Well put Mike. Most of south-west Coventry (Canley, Tile Hill, Eastern Green - basically from the Kenilworth Road through to Allesley Brook)) was, prior to 1926, part of the Leigh (of Stoneleigh) Estates. It was dotted with small farms and cottages for agricultural workers. But, the bicycle and car factories of Coventry were attracting immigrants - from all over Britain Wink I seem to have read somewhere that Coventry City council bought the land from Lord Leigh at about £125 an acre - quite a large debt to settle on its citizens. From research I know that Lord Leigh's Warwickshire lands brought him an annual income of over £22,000 per annum in the 1880s. I'll never know why my mother (1904-1975) held such reverence to Lord Leigh - though I presume it was drilled into her during her formative years which were spent in various tied cottages on Lord Leigh's land. Though some of the former Leigh lands were built upon during the 1930s it was the house-building boom of the late 1940s and 1950s that saw much of the rest of it swallowed up by council estates at Canley and Tile Hill in a bid by the council to house its citizens. At least in Canley and Tile Hill the housing didn't abutt the Coventry to Birmingham rail line, so residents didn't have trains passing within feet of their bedroom windows. I believe there's still a green swathe on the southern side of the rail track. Also there was very little use of high-rise accommodation in the area which cannot be said for areas like Hillfields. And, many of the woodlands in the area have been retained.
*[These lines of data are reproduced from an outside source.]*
/-- Some set bit of the n-row sprite at I falls on the pixel (r, c) when the sprite is drawn at column x0, row y0 (R222). -/
def Covered (s : State) (x0 y0 n : Nat) (r : Fin 32) (c : Fin 64) : Prop :=
  ∃ k < n, ∃ b < 8, (s.readByte (s.dataAddress + k)).getLsbD (7 - b) = true ∧
    r.val = (y0 + k) % 32 ∧ c.val = (x0 + b) % 64

/-- The bounds R30 and R102 give the stack and the program counter. -/
def FlowBounds (s : State) : Prop :=
  s.pc.toNat ≤ 0x10FE ∧ s.stack.length ≤ s.params.stackLimit ∧ ∀ e ∈ s.stack, e.toNat ≤ 4096

/-- The bounds R41 gives ACC after stage (c). -/
def AccBounds (s : State) : Prop := 0 ≤ s.acc ∧ s.acc < 1 / 60

end Sys2Proof.Stated

open Sys2Proof.Stated

/-! ### Encoding -/

/-- R91 to R94 (with the spec's decision D9): decoding the word of a well-formed instruction gives the instruction back, every
operand included. -/
def Obligations.DecodeOfEncodeGivesTheInstruction : Prop :=
  ∀ i : Instr, WellFormed i = true → decode (encode i) = .ok i

/-- R93, R94 (with the spec's decision D9): a word that decodes has one meaning, and encoding the instruction gives that word
back. -/
def Obligations.EncodeOfDecodedWordGivesTheWord : Prop :=
  ∀ (w : Word) (i : Instr), decode w = .ok i → encode i = w ∧ WellFormed i = true

/-- R93 (with the spec's decision D9): a word is the instruction of a row exactly when `w & mask == match`; so no word matches
two rows. -/
def Obligations.WordIsTheInstructionExactlyWhenItMatchesTheRow : Prop :=
  ∀ (i : Instr) (w : Word),
    w &&& rowMask i = rowMatch i ↔ ∃ j, decode w = .ok j ∧ rowMask j = rowMask i ∧ rowMatch j = rowMatch i

/-- R95 (the spec's decision D9): the ILLEGAL words, by families 0, 5 and 9, 8, E and F. -/
def Obligations.IllegalWordsAreExactlyThoseListed : Prop :=
  ∀ w : Word, decode w = .error (.illegal w) ↔
    (w.toNat / 4096 = 0x0 ∧ w ≠ 0x00E0#16 ∧ w ≠ 0x00EE#16) ∨
    ((w.toNat / 4096 = 0x5 ∨ w.toNat / 4096 = 0x9) ∧ w.toNat % 16 ≠ 0) ∨
    (w.toNat / 4096 = 0x8 ∧ w.toNat % 16 ∈ [0x8, 0x9, 0xA, 0xB, 0xC, 0xD, 0xF]) ∨
    (w.toNat / 4096 = 0xE ∧ w.toNat % 256 ∉ [0x9E, 0xA1]) ∨
    (w.toNat / 4096 = 0xF ∧ w.toNat % 256 ∉ [0x07, 0x0A, 0x15, 0x18, 0x1E, 0x29, 0x33, 0x55, 0x65])

/-- R93: words written out from the table, at least one of each family, decode to the instructions they stand for. -/
def Obligations.WrittenOutWordsDecodeToTheirInstructions : Prop :=
  decode 0b0000000011100000#16 = .ok .cls ∧
  decode 0b0010001101000101#16 = .ok (.call 0x345) ∧
  decode 0b0011101001111100#16 = .ok (.seImm 0xA 0x7C) ∧
  decode 0b1000000110100110#16 = .ok (.shr 0x1 0xA) ∧
  decode 0b1010111100000001#16 = .ok (.ldI 0xF01) ∧
  decode 0b1100110100001111#16 = .ok (.rnd 0xD 0x0F) ∧
  decode 0b1101001001111011#16 = .ok (.drw 0x2 0x7 11) ∧
  decode 0b1110011010100001#16 = .ok (.sknp 0x6) ∧
  decode 0b1111101100001010#16 = .ok (.ldVxK 0xB) ∧
  decode 0b1111010001100101#16 = .ok (.ldVxMem 0x4)

/-! ### The step -/

/-- R293, R298, R299, R283: when the bytes at PC decode to an instruction and the host does not quit, a step of a running core
is the instruction's own effect in the state stages (a) to (d) leave, followed by stage (f): the frame is driven, a failed
`present` halts, and an instruction that took a fault drives no frame. The model's own: the step is an iteration (log entry 1),
no frame reads as none (log entry 11), and the record of a failed `present` names the display (log entry 22). -/
def Obligations.StepRunsTheDecodedInstruction : Prop :=
  ∀ (s s1 : State) (inp : HostInput) (i : Instr),
    s.status = .running → s.beforeStep = (inp, s1) → inp.quit = false → s.pc.toNat ≤ 4094 →
    decode (wordAtPc s) = .ok i →
    ∃ t, exec i s1 = .next t ∧
      (t.status = .running → inp.presentOk = true → step s = .next { t with frameOut := some t.fb }) ∧
      (t.status = .running → inp.presentOk = false →
        step s = .next { t with
          frameOut := some t.fb
          status := .halted ⟨.hostAdapterError, none, none, .adapter .display⟩ }) ∧
      (t.status ≠ .running → step s = .next { t with frameOut := none })

/-- R294 to R297 (the spec's decisions D22, D31, D32): what stages (a) to (d) do before the step. The iteration's input is the
next one lined up (the free value `Config.hostInput` when none is: log entry 3); ACC gains the capped delta and loses one 1/60
s for each tick; both timers lose one for each tick, down to 0; KEYS are the keys presented; nothing else changes. The model's
own: the queue of inputs and the free value (log entry 3), and a delta written with denominator 0, which is 0 s as Lean's
division has it (log entry 5). -/
def Obligations.StagesAToDPassTimeAndLatchKeys : Prop :=
  ∀ s : State, 0 ≤ s.acc →
    (∀ inp rest, s.hostInputs = inp :: rest → s.beforeStep.1 = inp ∧ s.beforeStep.2.hostInputs = rest) ∧
    (s.hostInputs = [] → s.beforeStep.1 = Config.hostInput s.iterations ∧ s.beforeStep.2.hostInputs = []) ∧
    ∃ (d : Rat) (n : Nat),
      d = min ((s.beforeStep.1.deltaNum : Rat) / s.beforeStep.1.deltaDen) 3 ∧ n = ⌊(s.acc + d) * 60⌋₊ ∧
      s.beforeStep.2.acc = s.acc + d - n / 60 ∧
      s.beforeStep.2.dt.toNat = s.dt.toNat - n ∧
      s.beforeStep.2.st.toNat = s.st.toNat - n ∧
      s.beforeStep.2.keys = s.beforeStep.1.keys ∧
      s.beforeStep.2 = { s with
        acc := s.beforeStep.2.acc, dt := s.beforeStep.2.dt, st := s.beforeStep.2.st, keys := s.beforeStep.2.keys
        hostInputs := s.beforeStep.2.hostInputs, iterations := s.iterations + 1 }

/-- R99, R282, R283 (the spec's decisions D14, D20, D24): a fetch at PC of 4095 or more halts with OutOfBoundsAccess and no
word in the record. (That no frame is driven reads as none: log entry 11.) -/
def Obligations.FetchPastTheEndHalts : Prop :=
  ∀ (s s1 : State) (inp : HostInput),
    s.status = .running → s.beforeStep = (inp, s1) → inp.quit = false → 4095 ≤ s.pc.toNat →
    step s = .next { s1 with
      status := .halted ⟨.outOfBoundsAccess, some s.pc, none, .range s.pc.toNat 2⟩
      frameOut := none }

/-- R96: an ILLEGAL word halts with UnrecognizedOpcode and the word; nothing of it executes and PC is not advanced. -/
def Obligations.IllegalWordHaltsTheCore : Prop :=
  ∀ (s s1 : State) (inp : HostInput),
    s.status = .running → s.beforeStep = (inp, s1) → inp.quit = false → s.pc.toNat ≤ 4094 →
    decode (wordAtPc s) = .error (.illegal (wordAtPc s)) →
    ∃ t f, step s = .next t ∧ t = { s1 with status := .halted f, frameOut := t.frameOut } ∧ t.pc = s.pc ∧
      f.kind = .unrecognizedOpcode ∧ f.info = .word (wordAtPc s)

/-- R297 (the spec's decisions D23, D32): stage (d) latches KEYS, and a quit signal sets STATUS to Quit and ends the iteration
without stage (e) or (f); the ticks of stage (c) stand. (That no frame is driven reads as none: log entry 11.) -/
def Obligations.QuitEndsTheIterationBeforeTheStep : Prop :=
  ∀ (s s1 : State) (inp : HostInput),
    s.status = .running → s.beforeStep = (inp, s1) →
    s1.keys = inp.keys ∧ (inp.quit = true → step s = .next { s1 with status := .quit, frameOut := none })

/-- R299 (the spec's decision D25): stage (f) hands over the frame of the state the step left; a failed `present` then halts
with HostAdapterError and no pc. The record's absent word and its adapter's name are R282's (decision D20); that the name is
the display's is the model's inference (log entry 22). -/
def Obligations.StageFPresentsTheFrameOrHalts : Prop :=
  ∀ (s s1 u : State) (inp : HostInput),
    s.status = .running → s.beforeStep = (inp, s1) → inp.quit = false →
    runInstruction s1 = .next u → u.status = .running →
    ∃ t, step s = .next t ∧ t.frameOut = some u.fb ∧
      t.status = (if inp.presentOk then .running else .halted ⟨.hostAdapterError, none, none, .adapter .display⟩) ∧
      t = { u with frameOut := t.frameOut, status := t.status }

/-- R42 (the spec's decision D33): only Running has a next step, and it always has one; Halted and Quit are final, and asking
either for a step is answered by the model's own stop of that name (log entry 2). -/
def Obligations.OnlyRunningHasANextStep : Prop :=
  ∀ s : State, ((∃ t, step s = .next t) ↔ s.status = .running) ∧
    (∀ f, s.status = .halted f → step s = .fault (.halted f)) ∧ (s.status = .quit → step s = .fault .quit)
Local History and Heritage - Green space in Coventry
Disorganised1
Coventry
6 of 6  Sat 7th Jun 2014 2:12am  

We played for hours on the green by the brook along Brook Road, made a cycle race track down the length of it, and the bonfire on Guy Fawkes night - amazing nobody ever got seriously injured. But we'd still walk to Foleshill Park to play on the swings, and we played football and cricket in Coundon Park. We built dens in the trees over the brook, and underground dens on the piece of land on the otherside of the road, where they've put 6 or 8 houses now. We'd walk down to Corley Rocks and play there for the day, or we'd go catching newts and tadpoles in the ponds where Cardinal Newman school is now.